▶ **Record extracts**

/-! ## Encoding -/

/-- The cut of the packed value to `8n` bits (R63) is a cut of the operand to its field. -/
theorem packed_mod (op : Opcode) (x : Nat) : op.packed x % 2 ^ (8 * op.length) = op.packed (x % 2 ^ op.width) := by
  have hcode := code_lt op
  have hpow : 2 ^ (8 * op.length) = 8 * 2 ^ op.width := by rw [eight_mul_length, Nat.pow_add, Nat.mul_comm]
  have hdiv : (8 * x + op.code) / 8 = x := by omega
  rw [packed_eq, packed_eq, hpow, Nat.mod_mul, hdiv]
  omega

theorem opcode_encode_eq (op : Opcode) (x : Nat) :
    op.encode x = littleEndianOctets op.length (op.packed (x % 2 ^ op.width)) := by
  rw [Opcode.encode, packed_mod]

/-- The word of an encoding is the operand's field above the code. -/
theorem littleEndian_encode (op : Opcode) (x : Nat) : littleEndian (op.encode x) = op.packed (x % 2 ^ op.width) := by
  rw [Opcode.encode, littleEndian_littleEndianOctets, show 256 = 2 ^ 8 from rfl, ← Nat.pow_mul, Nat.mod_mod, packed_mod]

theorem packed_shiftRight (op : Opcode) (x : Nat) : op.packed x >>> 3 = x := by
  have hcode := code_lt op
  rw [packed_eq, Nat.shiftRight_eq_div_pow]
  omega

theorem operand_mod_of_wellFormed {i : Instr} (h : i.wellFormed = true) : i.operand % 2 ^ i.opcode.width = i.operand := by
  rw [← opcode_instr_operand i, instr_wellFormed_iff] at h
  exact Nat.mod_eq_of_lt h

/-! ## Decoding -/

/-- Octets that encode an operand decode to its low bits, wherever they stand. -/
theorem decode_append_encode (op : Opcode) (x : Nat) (before after : Octets) :
    decode (before ++ op.encode x ++ after) before.length = .ok (op.instr (x % 2 ^ op.width), op.length) := by
  obtain ⟨e, he⟩ := opcode_encode_eq_cons op x
  have hcode : (BitVec.ofNat 8 (op.packed x)).toNat % 8 = op.code := by
    have := code_lt op
    rw [BitVec.toNat_ofNat, packed_eq]
    omega
  have hlen : (BitVec.ofNat 8 (op.packed x) :: e).length = op.length := by rw [← he, opcode_encode_length]
  rw [List.append_assoc, he, decode_append_word before after hcode hlen, ← he, littleEndian_encode, packed_shiftRight]

theorem opcode_length_pos (op : Opcode) : 0 < op.length := by cases op <;> decide

/-- The first octet gives the low three bits of the fetched word. -/
theorem fetchWord_mod_eight {S : Octets} {off n : Nat} {b0 : Octet} (hb : S[off]? = some b0) (hn : 0 < n) :
    fetchWord S off n % 8 = b0.toNat % 8 := by
  obtain ⟨n, rfl⟩ := Nat.exists_eq_succ_of_ne_zero hn.ne'
  obtain ⟨hlt, rfl⟩ := List.getElem?_eq_some_iff.mp hb
  rw [fetchWord, List.drop_eq_getElem_cons hlt, List.take_succ_cons, littleEndian]
  omega

/-- A decoded word is its operand above its code, so encoding it again loses nothing. -/
theorem encode_of_decode_ok {S : Octets} {off : Nat} {i : Instr} {n : Nat} (h : decode S off = .ok (i, n)) :
    encode i = (S.drop off).take n := by
  obtain ⟨b0, op, hb, hop, hend, rfl, rfl⟩ := decode_ok h
  have hlen : ((S.drop off).take op.length).length = op.length := by
    rw [List.length_take, List.length_drop]
    omega
  have hcode : op.code = fetchWord S off op.length % 8 := by
    rw [fetchWord_mod_eight hb (opcode_length_pos op), ← opcodeField_eq, code_of_ofCode hop]
  have hpacked : op.packed (operandField (fetchWord S off op.length)) = fetchWord S off op.length := by
    rw [packed_eq, operandField_eq, hcode]
    omega
  rw [encode, instr_opcode, instr_operand, Opcode.encode, hpacked, Nat.mod_eq_of_lt (fetchWord_lt ..), fetchWord]
  calc littleEndianOctets op.length (littleEndian ((S.drop off).take op.length))
      = littleEndianOctets ((S.drop off).take op.length).length (littleEndian ((S.drop off).take op.length)) := by rw [hlen]
    _ = (S.drop off).take op.length := littleEndianOctets_littleEndian _

theorem decode_ok_le_length {S : Octets} {off : Nat} {i : Instr} {n : Nat} (h : decode S off = .ok (i, n)) :
    off + n ≤ S.length := by
  obtain ⟨b0, op, -, -, hend, rfl, -⟩ := decode_ok h
  exact hend

/-- A stream with the same octets in an instruction's places decodes alike there. -/
theorem decode_congr {S S' : Octets} {off : Nat} {i : Instr} {n : Nat} (h : decode S off = .ok (i, n))
    (hsame : (S'.drop off).take n = (S.drop off).take n) : decode S' off = .ok (i, n) := by
  obtain ⟨b0, op, hb, hop, hend, rfl, rfl⟩ := decode_ok h
  have hpos := opcode_length_pos op
  have hfirst : ∀ T : Octets, ((T.drop off).take op.length)[0]? = T[off]? := fun T => by
    rw [List.getElem?_take_of_lt hpos, List.getElem?_drop, Nat.add_zero]
  have hb' : S'[off]? = some b0 := by rw [← hfirst, hsame, hfirst, hb]
  have hend' : off + op.length ≤ S'.length := by
    have hlen := congrArg List.length hsame
    simp only [List.length_take, List.length_drop] at hlen
    omega
  rw [decode_of_ofCode_some hb' hop hend', fetchWord, hsame, fetchWord]

/-! ## Signals -/

theorem decode_of_length_le {S : Octets} {off : Nat} (h : S.length ≤ off) : decode S off = .error .truncatedInstruction := by
  simp only [decode, List.getElem?_eq_none h]

theorem decode_of_short {S : Octets} {off : Nat} {b0 : Octet} {op : Opcode} (hb : S[off]? = some b0)
    (hcode : Opcode.ofCode (opcodeField b0) = some op) (hlen : S.length < off + op.length) :
    decode S off = .error .truncatedInstruction := by
  simp only [decode, hb, hcode, if_pos hlen]

/-- The codes of three bits without an instruction (R55, R60). -/
theorem code_of_ofCode_none {c : Nat} (hc : c < 8) (h : Opcode.ofCode c = none) : c = 0 ∨ c = 2 ∨ c = 6 ∨ c = 7 := by
  have hne : ∀ op : Opcode, c ≠ op.code := by
    rintro op rfl
    rw [ofCode_code] at h
    cases h
  have h1 : c ≠ 1 := hne .loadc
  have h3 : c ≠ 3 := hne .sgn
  have h4 : c ≠ 4 := hne .load
  have h5 : c ≠ 5 := hne .store
  omega

theorem ofMnemonic_eq_none {m : Text} (h : ∀ op : Opcode, m ≠ op.mnemonic) : Opcode.ofMnemonic m = none := by
  cases hm : Opcode.ofMnemonic m with
  | none => rfl
  | some op => exact absurd (mnemonic_of_ofMnemonic hm).symm (h op)

/-! ## The obligations -/

/-- Settles O8: the octets decode to the low operand bits, which are the whole of a well-formed operand. -/
theorem encodeThenDecodeGivesTheInstruction : Obligations.EncodeThenDecodeGivesTheInstruction := by
  intro i before after h
  refine ⟨encodeMnemonic_natCast i.opcode i.operand, ?_⟩
  rw [encode, decode_append_encode, operand_mod_of_wellFormed h, opcode_instr_operand]

/-- Settles O10: two octet sequences that decode to one instruction are both its encoding. -/
theorem decodeThenEncodeGivesTheOctets : Obligations.DecodeThenEncodeGivesTheOctets := by
  have hwhole : ∀ (e : Octets) (i : Instr) (n : Nat), decode e 0 = .ok (i, n) → e.length = n → e = encode i := by
    rintro e i _ h rfl
    rw [encode_of_decode_ok h, List.drop_zero, List.take_length]
  exact ⟨fun S off i n => encode_of_decode_ok, fun e e' i n h h' hn hn' => (hwhole e i n h hn).trans (hwhole e' i n h' hn').symm⟩

/-- Settles O6. -/
theorem decoderReadsOnlyTheInstruction : Obligations.DecoderReadsOnlyTheInstruction :=
  fun _ _ _ _ h => ⟨decode_ok_le_length h, fun _ => decode_congr h⟩

/-- Settles O7, along the decoder's three tests: an octet at the offset, its code, the length. -/
theorem decoderSignalsAreTwo : Obligations.DecoderSignalsAreTwo := by
  intro S off
  cases hb : S[off]? with
  | none => exact .inr (.inl (decode_of_length_le (List.getElem?_eq_none_iff.mp hb)))
  | some b0 =>
    cases hop : Opcode.ofCode (opcodeField b0) with
    | none =>
      have hlt : opcodeField b0 < 8 := by rw [opcodeField_eq]; omega
      exact .inr (.inr ⟨_, decode_of_ofCode_none hb hop, code_of_ofCode_none hlt hop⟩)
    | some op =>
      obtain hlen | hlen := Nat.lt_or_ge S.length (off + op.length)
      · exact .inr (.inl (decode_of_short hb hop hlen))
      · exact .inl ⟨_, _, decode_of_ofCode_some hb hop hlen⟩

/-- Settles O9. -/
theorem encodeThenDecodeKeepsTheLowOperandBits : Obligations.EncodeThenDecodeKeepsTheLowOperandBits := by
  intro op x
  refine ⟨op.encode x, encodeMnemonic_natCast op x, ?_⟩
  simpa using decode_append_encode op x [] []

/-- Settles O12. -/
theorem encoderDropsHighOperandBits : Obligations.EncoderDropsHighOperandBits := by
  intro op x
  rw [encodeMnemonic_natCast, opcode_encode_eq, Opcode.packed]

/-- Settles O1: the words are literals, so the decoder computes each answer. -/
theorem specWordsDecode : Obligations.SpecWordsDecode := ⟨rfl, rfl, rfl, rfl, rfl, rfl⟩

/-- Settles O3. -/
theorem decoderReportsShortStreams : Obligations.DecoderReportsShortStreams :=
  fun _ _ => ⟨decode_of_length_le, fun _ _ => decode_of_short⟩

/-- Settles O13. -/
theorem encoderRefusals : Obligations.EncoderRefusals := by
  refine ⟨fun op x hx => ?negative, fun m x hm => ?unknown⟩
  case negative => simp only [encodeMnemonic, ofMnemonic_mnemonic, if_pos hx]
  case unknown => simp only [encodeMnemonic, ofMnemonic_eq_none hm]

end Sys2Proof

/-!
The data memory: checked accesses (R37, R38), and that a canonical memory is determined by its cells (log 3).
-/

namespace Sys2Proof.Machine

/-! ## Checked accesses -/

theorem memRead_of_outOfRange {m : Memory} {a : Int} (h : inRange a = false) : memRead m a = .error (.memoryFault a) := by
  simp [memRead, h]

theorem memWrite_of_inRange {m : Memory} {a : Int} (v : Int) (h : inRange a = true) :
    memWrite m a v = .ok (writeCell m a.toNat v) :=
  if_pos h

theorem memWrite_of_outOfRange {m : Memory} {a : Int} (v : Int) (h : inRange a = false) :
    memWrite m a v = .error (.memoryFault a) := by
  simp [memWrite, h]

/-! ## The pairs of a canonical memory -/

/-- A cell is unlisted, or the list has the pair that says what it reads as. -/
theorem readCell_cases (m : Memory) (a : Nat) : readCell m a = unlistedCell ∨ (a, readCell m a) ∈ m := by
  induction m with
  | nil => exact .inl rfl
  | cons c m ih =>
    obtain ⟨b, v⟩ := c
    simp only [readCell]
    split
    · next h => exact .inr (h ▸ List.mem_cons_self)
    · exact ih.imp_right (List.mem_cons_of_mem _)

/-- Addresses rise, so the first pair for an address is the only one. -/
theorem readCell_of_mem {m : Memory} (hm : m.Pairwise (fun c d => c.1 < d.1)) {c : Nat × Int} (hc : c ∈ m) :
    readCell m c.1 = c.2 := by
  induction m with
  | nil => cases hc
  | cons d m ih =>
    obtain ⟨hfirst, hrest⟩ := List.pairwise_cons.mp hm
    simp only [readCell]
    rcases List.mem_cons.mp hc with rfl | hc
    · exact if_pos rfl
    · rw [if_neg (hfirst c hc).ne, ih hrest hc]

/-- The list holds exactly the pairs of the cells that differ from an unlisted one. -/
theorem mem_iff_readCell {m : Memory} (hm : m.wf) (c : Nat × Int) :
    c ∈ m ↔ c.2 ≠ unlistedCell ∧ readCell m c.1 = c.2 := by
  obtain ⟨hsorted, hlisted⟩ := hm
  constructor
  · intro hc
    obtain ⟨hne, -⟩ := hlisted c hc
    exact ⟨hne, readCell_of_mem hsorted hc⟩
  · rintro ⟨hne, hread⟩
    obtain hunlisted | hmem := readCell_cases m c.1
    · exact absurd (hread.symm.trans hunlisted) hne
    · rwa [hread] at hmem

/-! ## The obligations -/

/-- Settles O14. -/
theorem checkedMemoryAccess : Obligations.CheckedMemoryAccess := by
  refine fun m a v => ⟨fun h => ?cell, fun h => ?missing⟩
  case cell =>
    have ha := inRange_iff.mpr h
    exact ⟨memRead_of_inRange ha, _, memWrite_of_inRange v ha, readCell_writeCell_same .., fun b => readCell_writeCell_other m v⟩
  case missing =>
    have ha := inRange_false_iff.mpr h
    exact ⟨memRead_of_outOfRange ha, memWrite_of_outOfRange v ha⟩

/-- Settles O15: the two lists have the same pairs, each by rising address. -/
theorem canonicalMemoriesThatReadAlikeAreEqual : Obligations.CanonicalMemoriesThatReadAlikeAreEqual := by
  intro m m' hm hm' hread
  have : Std.Irrefl fun c d : Nat × Int => c.1 < d.1 := ⟨fun c => Nat.lt_irrefl c.1⟩
  have : Std.Antisymm fun c d : Nat × Int => c.1 < d.1 := ⟨fun _ _ h h' => absurd h h'.asymm⟩
  have hsame : ∀ c, c ∈ m ↔ c ∈ m' := fun c => by rw [mem_iff_readCell hm, mem_iff_readCell hm', hread]
  exact hm.1.eq_of_mem_iff hm'.1 hsame

end Sys2Proof.Machine

/-!
Instructions and steps: an access outside `0..1023` (R87, R106), what each instruction leaves unchanged (R98 to R101), and what a
step depends on and writes (R80, R81).
-/

namespace Sys2Proof.Machine

/-! ## Addresses -/

theorem inRange_directAddress_iff {x : Nat} : inRange (directAddress x) = true ↔ x ≤ 1023 := by
  rw [inRange_iff, directAddress]
  omega

theorem inRange_directAddress_false_iff {x : Nat} : inRange (directAddress x) = false ↔ 1023 < x := by
  rw [inRange_false_iff, directAddress]
  omega

/-! ## Instructions -/

/-- An access that does not exist writes `fault` and nothing else, whichever instruction makes it (R87, R106). -/
theorem exec_of_outOfRange {i : Instr} {s : State} {a : Int} (ha : dataAddress s.acc i = some a) (hr : inRange a = false) :
    exec i s = .next { s with fault := some a } := by
  cases i with
  | loadc x => cases ha
  | sgn x =>
    cases ha
    rw [exec, execSgn, memRead_of_outOfRange hr]
    rfl
  | load x =>
    cases ha
    rw [exec, execLoad, memRead_of_outOfRange hr]
    rfl
  | store x =>
    cases ha
    rw [exec, execStore, memWrite_of_outOfRange _ hr]
    rfl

▶ **What the task asks**
Please give back exactly the lines of this listing beginning at the line with "have h5 : c ≠ 5 := hne .store" and ending with the line with "rw [encode, decode_append_encode, operand_mod_of_wellFormed", both included, and nothing else.

▶ **Response area**
  have h5 : c ≠ 5 := hne .store
  omega

theorem ofMnemonic_eq_none {m : Text} (h : ∀ op : Opcode, m ≠ op.mnemonic) : Opcode.ofMnemonic m = none := by
  cases hm : Opcode.ofMnemonic m with
  | none => rfl
  | some op => exact absurd (mnemonic_of_ofMnemonic hm).symm (h op)

/-! ## The obligations -/

/-- Settles O8: the octets decode to the low operand bits, which are the whole of a well-formed operand. -/
theorem encodeThenDecodeGivesTheInstruction : Obligations.EncodeThenDecodeGivesTheInstruction := by
  intro i before after h
  refine ⟨encodeMnemonic_natCast i.opcode i.operand, ?_⟩
  rw [encode, decode_append_encode, operand_mod_of_wellFormed h, opcode_instr_operand]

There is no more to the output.